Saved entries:
-=-=-
-- ==== Sys2Proof/Laws/Operands.lean ====
section
/-! SUPPORT. The computed operands as numbers. -/

namespace Sys2Proof.Machine

@[simp] theorem toNat_zext16 (nnn : Imm12) : (zext16 nnn).toNat = nnn.toNat := by
  have := nnn.isLt
  simp only [zext16, BitVec.toNat_setWidth]
  omega

/-- The `BNNN` sum never wraps (41_control_transfer.md R103). -/
theorem toNat_offsetTarget (s : State) (nnn : Imm12) :
    (offsetTarget s nnn).toNat = nnn.toNat + (getReg s 0).toNat := by
  have := nnn.isLt
  have := (getReg s 0).isLt
  simp only [offsetTarget, BitVec.toNat_add, toNat_zext16, BitVec.toNat_setWidth]
  omega

theorem toNat_fontAddress (v : Byte) : (fontAddress v).toNat = 0x050 + 5 * v.toNat := by
  have := v.isLt
  simp only [fontAddress, Config.fontBase, BitVec.toNat_ofNat]
  omega

theorem toNat_truncatedIndex (n : Nat) : (truncatedIndex n).toNat = n % 0x1000 := by
  simp only [truncatedIndex, Config.indexModulus, BitVec.toNat_ofNat]
  omega

/-- The advance of `pc` as a number: inside memory it does not wrap (40_execute_cycle.md R91). -/
theorem toNat_pc_add_two {s : State} (h : s.pc.toNat ≤ 4094) : (s.pc + 2).toNat = s.pc.toNat + 2 := by
  have h2 : (2 : Word).toNat = 2 := rfl
  rw [BitVec.toNat_add, h2]
  omega

@[simp] theorem length_decimalDigits (v : Byte) : (decimalDigits v).length = 3 := rfl

@[simp] theorem length_spriteRows (s : State) (n : Imm4) : (spriteRows s n).length = n.toNat := length_loadBytes _ _ _

end Sys2Proof.Machine
end

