/-- The part of an image that is copied fits in memory above 0x200 (70_reset_and_hazards.md R201). -/
theorem Legal.loadImage (bytes : List Byte) : Legal (loadImage bytes s) := by
  have hlen : (bytes.take Config.maxImage).length ≤ 3584 := List.length_take_le _ _
  refine h.unlessHalted (h.storeBytes ?_)
  simp only [Config.start]
  omega

end

/-- Settles O52: no slot or address is set, memory is the empty list, and the latch names no fault. -/
theorem resetMeetsTheInvariant : Obligations.ResetMeetsTheInvariant where
  index := by decide
  counter := by decide
  slots := by decide
  memory := wf_reset
  latch := by decide

theorem legal_resetMachine (s : State) : Legal (resetMachine s) := Legal.setDraws resetMeetsTheInvariant s.draws

theorem Legal.of_applyEvent {e : Event} {s t : State} (h : Legal s) (he : applyEvent e s = .next t) : Legal t := by
  cases e with
  | reset => cases he; exact legal_resetMachine s
  | load bytes => cases he; exact h.loadImage bytes
  | step random => exact h.of_stepWith he
  | tick => cases he; exact h.tick
  | key k pressed => cases he; exact h.setKey k pressed

/-- Settles O53: the invariant is kept by every path of the cycle, and on the path that runs an instruction by every
operation the meanings are made of. -/
theorem stepKeepsTheInvariant : Obligations.StepKeepsTheInvariant := fun _ _ h hs => h.of_step hs

/-- Settles O54: `RESET` establishes the invariant, and each other event keeps it. -/
theorem everyEventKeepsTheInvariant : Obligations.EveryEventKeepsTheInvariant := fun _ _ _ h he => h.of_applyEvent he

end Sys2Proof.Machine
end

section
/-! The cycle path by path, and from it what a step does on a running and on a halted core (40_execute_cycle.md R90 to R95)
and what holds in every reachable state (10_state.md R37). -/

namespace Sys2Proof.Machine

/-! ## The paths of the cycle -/

theorem runCycle_of_halted (run : Instr → State → Result) {s : State} (h : s.halted = true) : runCycle run s = .next s :=
  if_pos h

theorem runCycle_of_fetchFault (run : Instr → State → Result) {s : State} (h : s.halted = false)
    (hpc : 4094 < s.pc.toNat) : runCycle run s = .next (raiseFault .fetchOutOfBounds s.pc.toNat s) := by
  simp [runCycle, h, fetchFaults, hpc]

section
variable (run : Instr → State → Result) {s : State} (h : s.halted = false) (hpc : s.pc.toNat ≤ 4094)
include h hpc

theorem runCycle_of_instr {i : Instr} (hd : decodeWord (fetchWord s) = .instr i) : runCycle run s = run i s := by
  simp [runCycle, h, fetchFaults, Nat.not_lt.2 hpc, hd]

theorem runCycle_of_unknown {w : Word} (hd : decodeWord (fetchWord s) = .unknown w) :
    runCycle run s = .next (advance s) := by
  simp [runCycle, h, fetchFaults, Nat.not_lt.2 hpc, hd, passUnknown]

omit run in
theorem stepReport_of_unknown {w : Word} (hd : decodeWord (fetchWord s) = .unknown w) :
    stepReport s = some (.unknownOpcode w s.pc) := by
  simp [stepReport, h, fetchFaults, Nat.not_lt.2 hpc, hd]

end

/-- The cycle asks of a way to run instructions only what it does with the fetched one. -/
theorem runCycle_congr {run run' : Instr → State → Result} {s : State}
    (h : ∀ i, decodeWord (fetchWord s) = .instr i → run i s = run' i s) : runCycle run s = runCycle run' s := by
  unfold runCycle
  cases hd : decodeWord (fetchWord s) with
  | instr i => simp only [h i hd]
  | unknown w => rfl
  | short => rfl

/-- The opcode at `pc` is the number its two bytes make (20_memory.md R54). -/
theorem fetchWord_eq_of_toNat {s : State} {w : Word}
    (h : w.toNat = (loadByte s.mem s.pc.toNat).toNat * 256 + (loadByte s.mem (s.pc.toNat + 1)).toNat) :
    fetchWord s = w :=
  BitVec.eq_of_toNat_eq ((toNat_wordOfBytes _ _).trans h.symm)

/-! ## A running core -/

/-- Settles O6: the fetched opcode is the bit vector of the two bytes, so the cycle takes the path that runs `i`. -/
theorem stepRunsTheDecodedInstruction : Obligations.StepRunsTheDecodedInstruction :=
  fun _ _ h hpc hd => runCycle_of_instr exec h hpc hd

/-- Settles O7: the path of an unknown opcode is the advance, and the report is read off the same decode. -/
theorem unknownOpcodeIsReportedAndPassed : Obligations.UnknownOpcodeIsReportedAndPassed := by
  intro s w h hpc hw hd
  rw [← fetchWord_eq_of_toNat hw] at hd ⊢
  exact ⟨stepReport_of_unknown h hpc hd, advance s, runCycle_of_unknown exec h hpc hd, toNat_pc_add_two hpc,
    keepsAllBut_advance s⟩

/-- Settles O8: the path of a `pc` above 4094 takes the fault, whose information is `pc` in full. -/
theorem fetchOutsideMemoryTakesTheFault : Obligations.FetchOutsideMemoryTakesTheFault :=
  fun s h hpc => ⟨_, runCycle_of_fetchFault exec h hpc, faultTaken_raiseFault _ _ s, rfl, BitVec.ofNat_toNat 16 s.pc⟩

/-- A data range that leaves memory takes the fault with its highest address (60_exceptions.md R174). -/
theorem exists_dataFault_of_withRange {r : Result} {s done : State} {len info : Nat} (hr : r = withRange s len done)
    (hlen : 1 ≤ len) (hinfo : info = s.i.toNat + len - 1) (hout : 4095 < info) :
    ∃ t, r = .next t ∧ FaultTaken .dataOutOfBounds info s t ∧ faultCode t.faultCause = 2 := by
  subst hr hinfo
  exact ⟨_, withRange_fault s len done ⟨hlen, hout⟩, faultTaken_raiseFault _ _ s, rfl⟩

/-- Settles O9: the four data forms are the same range check with their own lengths. -/
theorem dataOutsideMemoryTakesTheFault : Obligations.DataOutsideMemoryTakesTheFault := by
  intro s x y n
  refine ⟨fun h => ?_, fun h => ⟨?_, ?_⟩, fun hn h => ?_⟩
  · exact exists_dataFault_of_withRange (exec_bcd x s) (by decide) rfl h
  · exact exists_dataFault_of_withRange (exec_storeRegs x s) (Nat.succ_pos _) rfl h
  · exact exists_dataFault_of_withRange (exec_loadRegs x s) (Nat.succ_pos _) rfl h
  · exact exists_dataFault_of_withRange (exec_drw x y n s) hn rfl h

/-- Settles O10: of the paths of a running core one is the fetch fault, one the advance, and one an instruction, which
leaves the latch alone or takes a data fault. -/
theorem stepCompletesOrTakesOneFault : Obligations.StepCompletesOrTakesOneFault := by
  intro s hgood
  obtain ⟨hh, -⟩ | ⟨-, hpc, hr⟩ | ⟨-, -, i, -, hr⟩ | ⟨-, -, -, hr⟩ := runCycle_cases exec s
  · exact absurd hh (by simp [show s.halted = false from hgood])
  · exact ⟨_, hr, .inr ⟨.fetchOutOfBounds, s.pc.toNat, by decide, hpc, faultTaken_raiseFault _ _ s⟩⟩
  · obtain ⟨t, ht⟩ := exec_next i s
    refine ⟨t, hr.trans ht, (exec_latch_cases ht).imp_right ?_⟩
    rintro ⟨info, hinfo, rfl⟩
    exact ⟨.dataOutOfBounds, info, by decide, hinfo.le, faultTaken_raiseFault _ _ s⟩
  · exact ⟨_, hr, .inl (keepsAllBut_advance s .latch (by decide))⟩

/-- Settles O12: the jump writes `pc` with the value it holds. -/
theorem jumpToSelfIsQuiescent : Obligations.JumpToSelfIsQuiescent := by
  intro s nnn h hself hmem hd
  have hpc : zext16 nnn = s.pc := BitVec.eq_of_toNat_eq ((toNat_zext16 nnn).trans hself.symm)
  have hstep : step s = exec (.jp nnn) s := runCycle_of_instr exec h (hself.trans_le hmem) hd
  rw [Quiescent, hstep, exec_jp, hpc]
  rfl

/-- Settles O51: at the free byte the two ways to run an instruction agree on all of them, and at any two bytes they agree
on all but `CXNN`. -/
theorem stepIsTheStepEventAtTheFreeByte : Obligations.StepIsTheStepEventAtTheFreeByte := by
  refine ⟨fun s => runCycle_congr fun i _ => ?_, fun s p q hne => runCycle_congr fun i hd => ?_⟩
  · by_cases hi : ∃ x nn, i = .rnd x nn
    · obtain ⟨x, nn, rfl⟩ := hi
      rfl
    · exact (execWith_of_ne_rnd _ s fun x nn hrnd => hi ⟨x, nn, hrnd⟩).symm
  · have hi : ∀ x nn, i ≠ .rnd x nn := fun x nn hrnd => hne x nn (hrnd ▸ hd)
    rw [execWith_of_ne_rnd p s hi, execWith_of_ne_rnd q s hi]

/-! ## A halted core -/

/-- A halted core answers every event but `RESET` with the state it is in (60_exceptions.md R172). -/
theorem applyEvent_of_halted {s : State} (h : s.halted = true) {e : Event} (he : e ≠ .reset) :
    applyEvent e s = .next s := by
  cases e with
  | reset => exact absurd rfl he
  | step random => exact runCycle_of_halted (execWith random) h
  | load _ | tick | key _ _ => exact congrArg Host.Outcome.next (unlessHalted_of_halted s _ h)

theorem eventReport_of_halted {s : State} (h : s.halted = true) (e : Event) : eventReport e s = none := by
  cases e <;> simp [eventReport, stepReport, h]

/-- Settles O11: each event tests the latch before it does or reports anything. -/
theorem haltedCoreIgnoresEventsButReset : Obligations.HaltedCoreIgnoresEventsButReset :=
  fun _ h => ⟨runCycle_of_halted exec h, fun e he => ⟨applyEvent_of_halted h he, eventReport_of_halted h e⟩⟩

/-! ## The reachable states -/

/-- The invariant holds at reset and every event keeps it. -/
theorem Reachable.legal {s : State} (h : Reachable s) : Legal s := by
  induction h with
  | reset => exact resetMeetsTheInvariant
  | event e _ he ih => exact ih.of_applyEvent he

/-- Settles O55: the bounds are the invariant's, the one on `sp` is its type's, and a halted core ignores the events. -/
theorem reachableStatesStayInRange : Obligations.ReachableStatesStayInRange := by
  intro s hs
  obtain ⟨index, counter, slots, memory, -⟩ := hs.legal
  exact ⟨Nat.le_of_lt_succ s.sp.isLt, index, counter, slots, memory, fun h e he => applyEvent_of_halted h he⟩

end Sys2Proof.Machine
end

section
/-! The reset contents of memory and the events of the host other than `STEP`: `RESET`, `LOAD`, `TICK` and `KEY`
(70_reset_and_hazards.md R200, R201; 60_exceptions.md R180 to R182). -/

namespace Sys2Proof.Machine

/-! ## The reset contents -/

theorem resetByte_font {a : Nat} (h : a < 80) : Config.resetByte (0x050 + a) = Config.font.getD a 0 := by
  have hfont : Config.fontBase ≤ 0x050 + a ∧ 0x050 + a < Config.fontBase + 80 := by
    simp only [Config.fontBase]
    omega
  rw [Config.resetByte, if_pos hfont, Config.fontBase, Nat.add_sub_cancel_left]

theorem resetByte_outside {a : Nat} (h : a < 0x050 ∨ 0x0A0 ≤ a) : Config.resetByte a = 0 :=
  if_neg (by simp only [Config.fontBase]; omega)

/-- Settles O46: the state after `RESET` is the table with the draws kept, and its memory is the reset contents. -/
theorem resetGivesTheTable : Obligations.ResetGivesTheTable := by
  intro s
  exact ⟨resetMachine s, rfl, rfl, fun r => Vector.getElem_replicate _, rfl, rfl, rfl,
    fun j => Vector.getElem_replicate _, rfl, rfl, fun k => Vector.getElem_replicate _, pixelAt_clearFrame,
    fun a ha => resetByte_font ha, fun a ha => resetByte_outside ha, rfl, rfl, rfl, rfl⟩

/-! ## The load of an image -/

/-- Settles O47: the copied part of the image lies in memory, so each of its bytes is read back and every other address is
left alone. -/
theorem loadCopiesTheImage : Obligations.LoadCopiesTheImage := by
  intro s bytes h hwf
  have hlen : (bytes.take Config.maxImage).length = min bytes.length 3584 := by
    rw [List.length_take, Nat.min_comm, Config.maxImage]
  refine ⟨_, congrArg Host.Outcome.next (unlessHalted_of_running s _ h), rfl, fun k hk hk' => ?_, fun b hb => ?_,
    keepsAllBut_setMem s _, ?_⟩
  · rw [show (0x200 : Nat) = Config.start from rfl,
      loadByte_storeBytes_inside _ k (by omega) (by rw [hlen, Config.start]; omega) hwf, List.getElem_take,
      List.getD_eq_getElem _ _ hk]
  · exact loadByte_storeBytes_outside _ _ _ b (by rw [hlen]; exact hb)
  · by_cases hfits : bytes.length ≤ 3584
    · simp [eventReport, h, imageFits, Config.maxImage, hfits, Nat.not_lt.2 hfits]
    · simp [eventReport, h, imageFits, Config.maxImage, hfits, Nat.not_le.1 hfits]

/-! ## The timers -/

theorem keepsAllBut_setTimers (s : State) (d t : Byte) : KeepsAllBut [.delay, .sound] s { s with dt := d, st := t } :=
  (keepsAllBut_setDt s d).trans (keepsAllBut_setSt { s with dt := d } t)

theorem applyEvent_tick {s : State} (h : s.halted = false) :
    applyEvent .tick s = .next { s with dt := countDown s.dt, st := countDown s.st } :=
  congrArg Host.Outcome.next (unlessHalted_of_running s _ h)

/-- Settles O48: a tick on the number a timer holds is the subtraction that stops at 0. -/
theorem tickDecrementsTheTimers : Obligations.TickDecrementsTheTimers :=
  fun s h => ⟨_, applyEvent_tick h, toNat_countDown s.dt, toNat_countDown s.st, rfl,
    keepsAllBut_setTimers s _ _⟩

theorem soundOn_iff (s : State) : soundOn s = true ↔ s.st.toNat ≠ 0 := by
  rw [soundOn, bne_iff_ne]
  exact not_congr ⟨fun h => congrArg BitVec.toNat h, fun h => BitVec.eq_of_toNat_eq h⟩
-=-=-
Task requirements: Your answer should be the lines above, from the line containing "refine ⟨t, hr.trans" up to and including the line containing "reports anything. -/", reproduced exactly and with nothing else.

Solution:
    refine ⟨t, hr.trans ht, (exec_latch_cases ht).imp_right ?_⟩
    rintro ⟨info, hinfo, rfl⟩
    exact ⟨.dataOutOfBounds, info, by decide, hinfo.le, faultTaken_raiseFault _ _ s⟩
  · exact ⟨_, hr, .inl (keepsAllBut_advance s .latch (by decide))⟩

/-- Settles O12: the jump writes `pc` with the value it holds. -/
theorem jumpToSelfIsQuiescent : Obligations.JumpToSelfIsQuiescent := by
  intro s nnn h hself hmem hd
  have hpc : zext16 nnn = s.pc := BitVec.eq_of_toNat_eq ((toNat_zext16 nnn).trans hself.symm)
  have hstep : step s = exec (.jp nnn) s := runCycle_of_instr exec h (hself.trans_le hmem) hd
  rw [Quiescent, hstep, exec_jp, hpc]
  rfl

/-- Settles O51: at the free byte the two ways to run an instruction agree on all of them, and at any two bytes they agree
on all but `CXNN`. -/
theorem stepIsTheStepEventAtTheFreeByte : Obligations.StepIsTheStepEventAtTheFreeByte := by
  refine ⟨fun s => runCycle_congr fun i _ => ?_, fun s p q hne => runCycle_congr fun i hd => ?_⟩
  · by_cases hi : ∃ x nn, i = .rnd x nn
    · obtain ⟨x, nn, rfl⟩ := hi
      rfl
    · exact (execWith_of_ne_rnd _ s fun x nn hrnd => hi ⟨x, nn, hrnd⟩).symm
  · have hi : ∀ x nn, i ≠ .rnd x nn := fun x nn hrnd => hne x nn (hrnd ▸ hd)
    rw [execWith_of_ne_rnd p s hi, execWith_of_ne_rnd q s hi]

/-! ## A halted core -/

/-- A halted core answers every event but `RESET` with the state it is in (60_exceptions.md R172). -/
theorem applyEvent_of_halted {s : State} (h : s.halted = true) {e : Event} (he : e ≠ .reset) :
    applyEvent e s = .next s := by
  cases e with
  | reset => exact absurd rfl he
  | step random => exact runCycle_of_halted (execWith random) h
  | load _ | tick | key _ _ => exact congrArg Host.Outcome.next (unlessHalted_of_halted s _ h)

theorem eventReport_of_halted {s : State} (h : s.halted = true) (e : Event) : eventReport e s = none := by
  cases e <;> simp [eventReport, stepReport, h]

/-- Settles O11: each event tests the latch before it does or reports anything. -/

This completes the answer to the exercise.